Kenosha County Division of Health

Agency overview
- Headquarters: 8600 Sheridan Road, Suite 600 Kenosha, WI 53143-6515
- Employees: 43
- Agency executive: Frank Matteo, Director;
- Website: http://www.co.kenosha.wi.us/index.aspx?nid=297

= Kenosha County Division of Health =

Government Organization (US)

The Kenosha County Division of Health is the local agency tasked with monitoring and improving the health and wellbeing of the citizens of Kenosha County, Wisconsin. Their mission statement is "to assure the delivery of health services necessary to prevent disease, maintain and promote health, and to protect and preserve a healthy environment for all citizens of Kenosha County regardless of ethnic origin, cultural and economic resources."

==Departments==
===Nursing===
The nursing unit provides many clinical services to the residents of Kenosha County.
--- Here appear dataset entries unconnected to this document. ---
/-- What `tryUnfence` leaves unchanged. -/
@[simp] theorem State.tryUnfence_keeps (s : State) (k : Nat) :
    (s.tryUnfence k).pending = s.pending ∧ (s.tryUnfence k).resetn = s.resetn ∧ (s.tryUnfence k).hli = s.hli ∧ (s.tryUnfence k).cau = s.cau ∧ (s.tryUnfence k).fre = s.fre ∧ (s.tryUnfence k).mgc = s.mgc ∧ (s.tryUnfence k).cpm = s.cpm ∧ (s.tryUnfence k).acg = s.acg ∧ (s.tryUnfence k).dvq = s.dvq ∧ (s.tryUnfence k).spc = s.spc ∧ (s.tryUnfence k).fnu = s.fnu ∧ (s.tryUnfence k).mgu = s.mgu ∧ (s.tryUnfence k).hostOut = s.hostOut ∧ (s.tryUnfence k).shelfOut = s.shelfOut ∧ (s.tryUnfence k).responses = s.responses ∧ (s.tryUnfence k).freeCount = s.freeCount := by
  simp only [State.tryUnfence]
  (repeat' split) <;> simp

/-- What `reload` leaves unchanged. -/
@[simp] theorem State.reload_keeps (s : State) (i n : Nat) (ks : List Nat) :
    (s.reload i n ks).pending = s.pending ∧ (s.reload i n ks).resetn = s.resetn ∧ (s.reload i n ks).hli = s.hli ∧ (s.reload i n ks).cau = s.cau ∧ (s.reload i n ks).fre = s.fre ∧ (s.reload i n ks).mgc = s.mgc ∧ (s.reload i n ks).cpm = s.cpm ∧ (s.reload i n ks).acg = s.acg ∧ (s.reload i n ks).dvq = s.dvq ∧ (s.reload i n ks).spc = s.spc ∧ (s.reload i n ks).fnu = s.fnu ∧ (s.reload i n ks).mgu = s.mgu ∧ (s.reload i n ks).hostOut = s.hostOut ∧ (s.reload i n ks).shelfOut = s.shelfOut ∧ (s.reload i n ks).responses = s.responses ∧ (s.reload i n ks).freeCount = s.freeCount := by
  induction ks generalizing s with
  | nil => simp [State.reload]
  | cons a l ih =>
    simp only [State.reload]
    (repeat' split) <;> simp [ih]

/-- What `rejoin` leaves unchanged. -/
@[simp] theorem State.rejoin_keeps (s : State) (es : List Nat) (p : EntryPoint) :
    (s.rejoin es p).pending = s.pending ∧ (s.rejoin es p).resetn = s.resetn ∧ (s.rejoin es p).lmu = s.lmu ∧ (s.rejoin es p).hli = s.hli ∧ (s.rejoin es p).cau = s.cau ∧ (s.rejoin es p).mgc = s.mgc ∧ (s.rejoin es p).cpm = s.cpm ∧ (s.rejoin es p).acg = s.acg ∧ (s.rejoin es p).dvq = s.dvq ∧ (s.rejoin es p).spc = s.spc ∧ (s.rejoin es p).msb = s.msb ∧ (s.rejoin es p).fnu = s.fnu ∧ (s.rejoin es p).mgu = s.mgu ∧ (s.rejoin es p).hostOut = s.hostOut ∧ (s.rejoin es p).shelfOut = s.shelfOut ∧ (s.rejoin es p).responses = s.responses ∧ (s.rejoin es p).freeCount = s.freeCount := by
  induction es generalizing s with
  | nil => simp [State.rejoin]
  | cons a l ih =>
    simp only [State.rejoin]
    (repeat' split) <;> simp [ih]

/-- What `freeSlot` leaves unchanged. -/
@[simp] theorem State.freeSlot_keeps (s : State) (i : Nat) :
    (s.freeSlot i).pending = s.pending ∧ (s.freeSlot i).resetn = s.resetn ∧ (s.freeSlot i).lmu = s.lmu ∧ (s.freeSlot i).hli = s.hli ∧ (s.freeSlot i).cau = s.cau ∧ (s.freeSlot i).fre = s.fre ∧ (s.freeSlot i).cpm = s.cpm ∧ (s.freeSlot i).acg = s.acg ∧ (s.freeSlot i).dvq = s.dvq ∧ (s.freeSlot i).spc = s.spc ∧ (s.freeSlot i).msb = s.msb ∧ (s.freeSlot i).fnu = s.fnu ∧ (s.freeSlot i).mgu = s.mgu ∧ (s.freeSlot i).hostOut = s.hostOut ∧ (s.freeSlot i).shelfOut = s.shelfOut ∧ (s.freeSlot i).responses = s.responses ∧ (s.freeSlot i).freeCount = s.freeCount := by
  simp only [State.freeSlot]
  simp

/-- What `releaseHeld` leaves unchanged. -/
@[simp] theorem State.releaseHeld_keeps (s : State) (i : Nat) :
    (s.releaseHeld i).pending = s.pending ∧ (s.releaseHeld i).resetn = s.resetn ∧ (s.releaseHeld i).lmu = s.lmu ∧ (s.releaseHeld i).hli = s.hli ∧ (s.releaseHeld i).cau = s.cau ∧ (s.releaseHeld i).cpm = s.cpm ∧ (s.releaseHeld i).acg = s.acg ∧ (s.releaseHeld i).dvq = s.dvq ∧ (s.releaseHeld i).spc = s.spc ∧ (s.releaseHeld i).msb = s.msb ∧ (s.releaseHeld i).fnu = s.fnu ∧ (s.releaseHeld i).mgu = s.mgu ∧ (s.releaseHeld i).hostOut = s.hostOut ∧ (s.releaseHeld i).shelfOut = s.shelfOut ∧ (s.releaseHeld i).responses = s.responses ∧ (s.releaseHeld i).freeCount = s.freeCount := by
  simp only [State.releaseHeld]
  (repeat' split) <;> simp

/-- What `cancelLanes` leaves unchanged. -/
@[simp] theorem State.cancelLanes_keeps (s : State) (i : Nat) :
    (s.cancelLanes i).pending = s.pending ∧ (s.cancelLanes i).resetn = s.resetn ∧ (s.cancelLanes i).lmu = s.lmu ∧ (s.cancelLanes i).hli = s.hli ∧ (s.cancelLanes i).cau = s.cau ∧ (s.cancelLanes i).fre = s.fre ∧ (s.cancelLanes i).mgc = s.mgc ∧ (s.cancelLanes i).acg = s.acg ∧ (s.cancelLanes i).dvq = s.dvq ∧ (s.cancelLanes i).spc = s.spc ∧ (s.cancelLanes i).msb = s.msb ∧ (s.cancelLanes i).fnu = s.fnu ∧ (s.cancelLanes i).mgu = s.mgu ∧ (s.cancelLanes i).hostOut = s.hostOut ∧ (s.cancelLanes i).shelfOut = s.shelfOut ∧ (s.cancelLanes i).responses = s.responses ∧ (s.cancelLanes i).freeCount = s.freeCount := by
  simp only [State.cancelLanes]
  simp

/-- What `abandon` leaves unchanged. -/
@[simp] theorem State.abandon_keeps (s : State) (i : Nat) (why : Reason) :
    (s.abandon i why).pending = s.pending ∧ (s.abandon i why).resetn = s.resetn ∧ (s.abandon i why).hli = s.hli ∧ (s.abandon i why).cau = s.cau ∧ (s.abandon i why).acg = s.acg ∧ (s.abandon i why).dvq = s.dvq ∧ (s.abandon i why).spc = s.spc ∧ (s.abandon i why).fnu = s.fnu ∧ (s.abandon i why).mgu = s.mgu ∧ (s.abandon i why).hostOut = s.hostOut ∧ (s.abandon i why).shelfOut = s.shelfOut ∧ (s.abandon i why).responses = s.responses ∧ (s.abandon i why).freeCount = s.freeCount := by
  simp only [State.abandon]
  (repeat' split) <;> simp

/-- What `abandonDone` leaves unchanged. -/
@[simp] theorem State.abandonDone_keeps (s : State) (i : Nat) (m : Move) :
    (s.abandonDone i m).pending = s.pending ∧ (s.abandonDone i m).resetn = s.resetn ∧ (s.abandonDone i m).hli = s.hli ∧ (s.abandonDone i m).cau = s.cau ∧ (s.abandonDone i m).fre = s.fre ∧ (s.abandonDone i m).cpm = s.cpm ∧ (s.abandonDone i m).acg = s.acg ∧ (s.abandonDone i m).dvq = s.dvq ∧ (s.abandonDone i m).spc = s.spc ∧ (s.abandonDone i m).msb = s.msb ∧ (s.abandonDone i m).mgu = s.mgu ∧ (s.abandonDone i m).hostOut = s.hostOut ∧ (s.abandonDone i m).shelfOut = s.shelfOut ∧ (s.abandonDone i m).responses = s.responses ∧ (s.abandonDone i m).freeCount = s.freeCount := by
  simp only [State.abandonDone]
  simp

/-- What `retireDone` leaves unchanged. -/
@[simp] theorem State.retireDone_keeps (s : State) (i : Nat) (c : Claim) :
    (s.retireDone i c).pending = s.pending ∧ (s.retireDone i c).resetn = s.resetn ∧ (s.retireDone i c).hli = s.hli ∧ (s.retireDone i c).cau = s.cau ∧ (s.retireDone i c).fre = s.fre ∧ (s.retireDone i c).cpm = s.cpm ∧ (s.retireDone i c).acg = s.acg ∧ (s.retireDone i c).dvq = s.dvq ∧ (s.retireDone i c).spc = s.spc ∧ (s.retireDone i c).msb = s.msb ∧ (s.retireDone i c).mgu = s.mgu ∧ (s.retireDone i c).hostOut = s.hostOut ∧ (s.retireDone i c).shelfOut = s.shelfOut ∧ (s.retireDone i c).responses = s.responses ∧ (s.retireDone i c).freeCount = s.freeCount := by
  simp only [State.retireDone]
  simp

/-- What `flip` leaves unchanged. -/
@[simp] theorem State.flip_keeps (s : State) (i : Nat) :
    (s.flip i).pending = s.pending ∧ (s.flip i).resetn = s.resetn ∧ (s.flip i).hli = s.hli ∧ (s.flip i).cau = s.cau ∧ (s.flip i).acg = s.acg ∧ (s.flip i).dvq = s.dvq ∧ (s.flip i).spc = s.spc ∧ (s.flip i).fnu = s.fnu ∧ (s.flip i).mgu = s.mgu ∧ (s.flip i).hostOut = s.hostOut ∧ (s.flip i).shelfOut = s.shelfOut ∧ (s.flip i).responses = s.responses ∧ (s.flip i).freeCount = s.freeCount := by
  simp only [State.flip]
  (repeat' split) <;> simp

/-- What `flushDone` leaves unchanged. -/
@[simp] theorem State.flushDone_keeps (s : State) (i : Nat) (q : Byte) (o : FragOutcome) :
    (s.flushDone i q o).pending = s.pending ∧ (s.flushDone i q o).resetn = s.resetn ∧ (s.flushDone i q o).hli = s.hli ∧ (s.flushDone i q o).cau = s.cau ∧ (s.flushDone i q o).acg = s.acg ∧ (s.flushDone i q o).dvq = s.dvq ∧ (s.flushDone i q o).spc = s.spc ∧ (s.flushDone i q o).fnu = s.fnu ∧ (s.flushDone i q o).mgu = s.mgu ∧ (s.flushDone i q o).hostOut = s.hostOut ∧ (s.flushDone i q o).shelfOut = s.shelfOut ∧ (s.flushDone i q o).responses = s.responses ∧ (s.flushDone i q o).freeCount = s.freeCount := by
  simp only [State.flushDone]
  (repeat' split) <;> simp

/-- What `sendFlush` leaves unchanged. -/
@[simp] theorem State.sendFlush_keeps (s : State) (i : Nat) (q : Byte) (p : Nat) :
    (s.sendFlush i q p).pending = s.pending ∧ (s.sendFlush i q p).resetn = s.resetn ∧ (s.sendFlush i q p).lmu = s.lmu ∧ (s.sendFlush i q p).hli = s.hli ∧ (s.sendFlush i q p).cau = s.cau ∧ (s.sendFlush i q p).fre = s.fre ∧ (s.sendFlush i q p).cpm = s.cpm ∧ (s.sendFlush i q p).dvq = s.dvq ∧ (s.sendFlush i q p).spc = s.spc ∧ (s.sendFlush i q p).msb = s.msb ∧ (s.sendFlush i q p).fnu = s.fnu ∧ (s.sendFlush i q p).mgu = s.mgu ∧ (s.sendFlush i q p).hostOut = s.hostOut ∧ (s.sendFlush i q p).responses = s.responses ∧ (s.sendFlush i q p).freeCount = s.freeCount := by
  simp only [State.sendFlush]
  simp

/-- What `issueFlush` leaves unchanged. -/
@[simp] theorem State.issueFlush_keeps (s : State) (i : Nat) (c : Claim) (m : Move) :
    (s.issueFlush i c m).pending = s.pending ∧ (s.issueFlush i c m).resetn = s.resetn ∧ (s.issueFlush i c m).hli = s.hli ∧ (s.issueFlush i c m).cau = s.cau ∧ (s.issueFlush i c m).dvq = s.dvq ∧ (s.issueFlush i c m).spc = s.spc ∧ (s.issueFlush i c m).fnu = s.fnu ∧ (s.issueFlush i c m).mgu = s.mgu ∧ (s.issueFlush i c m).hostOut = s.hostOut ∧ (s.issueFlush i c m).responses = s.responses ∧ (s.issueFlush i c m).freeCount = s.freeCount := by
  simp only [State.issueFlush]
  (repeat' split) <;> simp

/-- What `enterCutover` leaves unchanged. -/
@[simp] theorem State.enterCutover_keeps (s : State) (i : Nat) (c : Claim) (m : Move) :
    (s.enterCutover i c m).pending = s.pending ∧ (s.enterCutover i c m).resetn = s.resetn ∧ (s.enterCutover i c m).lmu = s.lmu ∧ (s.enterCutover i c m).hli = s.hli ∧ (s.enterCutover i c m).cau = s.cau ∧ (s.enterCutover i c m).fre = s.fre ∧ (s.enterCutover i c m).cpm = s.cpm ∧ (s.enterCutover i c m).acg = s.acg ∧ (s.enterCutover i c m).dvq = s.dvq ∧ (s.enterCutover i c m).spc = s.spc ∧ (s.enterCutover i c m).msb = s.msb ∧ (s.enterCutover i c m).fnu = s.fnu ∧ (s.enterCutover i c m).mgu = s.mgu ∧ (s.enterCutover i c m).hostOut = s.hostOut ∧ (s.enterCutover i c m).shelfOut = s.shelfOut ∧ (s.enterCutover i c m).responses = s.responses ∧ (s.enterCutover i c m).freeCount = s.freeCount := by
  simp only [State.enterCutover]
  simp

/-- What `endPasses` leaves unchanged. -/
@[simp] theorem State.endPasses_keeps (s : State) (i n : Nat) :
    (s.endPasses i n).pending = s.pending ∧ (s.endPasses i n).resetn = s.resetn ∧ (s.endPasses i n).lmu = s.lmu ∧ (s.endPasses i n).hli = s.hli ∧ (s.endPasses i n).cau = s.cau ∧ (s.endPasses i n).fre = s.fre ∧ (s.endPasses i n).cpm = s.cpm ∧ (s.endPasses i n).acg = s.acg ∧ (s.endPasses i n).dvq = s.dvq ∧ (s.endPasses i n).spc = s.spc ∧ (s.endPasses i n).msb = s.msb ∧ (s.endPasses i n).fnu = s.fnu ∧ (s.endPasses i n).mgu = s.mgu ∧ (s.endPasses i n).hostOut = s.hostOut ∧ (s.endPasses i n).shelfOut = s.shelfOut ∧ (s.endPasses i n).responses = s.responses := by
  induction n generalizing s with
  | zero => simp [State.endPasses]
  | succ n ih =>
    simp only [State.endPasses]
    (repeat' split) <;> simp [ih]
| Clinical services | Number utilized in 2008 |
|---|---|
| Immunization services | 13,514 |
| Influenza vaccine | 2,355 |
| TB Control | 1,340 |
| Women's health | 218 |
| Health Check Clinics | 87 |
| Prenatal Care Coordination | 43 |
| HIV Antibody Testing | 574 |
| STD Clinic | 886 |
| Reportable Communicable Diseases | 381 |
| Child Safety Seat Checks | 269 |
| Nurse of the day | 12,743 |
| Home Visits | 1,656 |

In addition to these clinical services, the Nursing unit also contracts with Kenosha Unified School District and other Kenosha County schools to provide nurses for 44 schools. It also manages the Kenosha County Women, Infants and Children (WIC) program, which promotes the health of at-risk pregnant, breastfeeding, and postpartum women, infants, and children.

===Environmental Health===
The Environmental Health Services unit is responsible for providing information, education, and regulation in the areas of food, water, waste, recreation, lodging, consumer protection, and environmental and human health hazards. Much of the unit is devoted to consumer protection by inspecting, licensing, and regulating restaurants, retail food establishments, mobile home parks, campgrounds, special events, public swimming pools, hotels, motels, tourist rooming houses, tattoo/body piercing establishments, bed and breakfast establishments, and school food service.

This unit is part of the Kenosha/Racine Lead-Free Communities Partnership, which uses funding from the United States Department of Housing and Urban Development to test homes for lead and repair the most hazardous areas. This program was recently renewed for another three-year contract, which will fund it through 2012.

Another program through the Environmental Health Services unit is their Healthy Homes Initiative, which targets children with asthma and allergies and home safety for individuals 65 years or older.

===Laboratory===
The Laboratory provides a water testing service for Kenosha County, including swimming pools, beaches, public drinking water supplies and private wells. The laboratory is divided into a few sections:

The Clinical Microbiology/Serology unit is responsible for examining stool samples for organisms that cause infectious diseases, such as Giardia. It also performs tests for diseases such as gonorrhea, syphilis, and Group A Streptococcus, which causes Strep Throat.

The Analytical Chemistry unit conducts tests on public and private water sources for the presence of nitrates, determines the concentration of fluorine in drinking water, and analyzes paint and pottery chips for the presence of lead.

The Forensic Chemistry unit analyzes urine samples and other bodily fluids for evidence of controlled substances and alcohol and testifies in court regarding its findings.

The Environmental Bacteriology unit tests public and private water supplies, swimming pools, beaches, and recreational water for Coliform bacteria. It also documents complaints of food suspected of causing disease outbreaks and identifies insects.

==Healthy People Kenosha County 2010==
The Kenosha County Health Division is currently working with Healthy People 2010, Healthiest Wisconsin 2020, and local businesses and organizations to develop a public health strategy for the area. The areas the program is focusing on are:
- Access to health care
- Youth health
- Healthy lifestyles
- Mental health
- Injury prevention
- Environmental Health
An example of one of the projects the initiative supports is a gardening project at Harborside Academy, a local high school.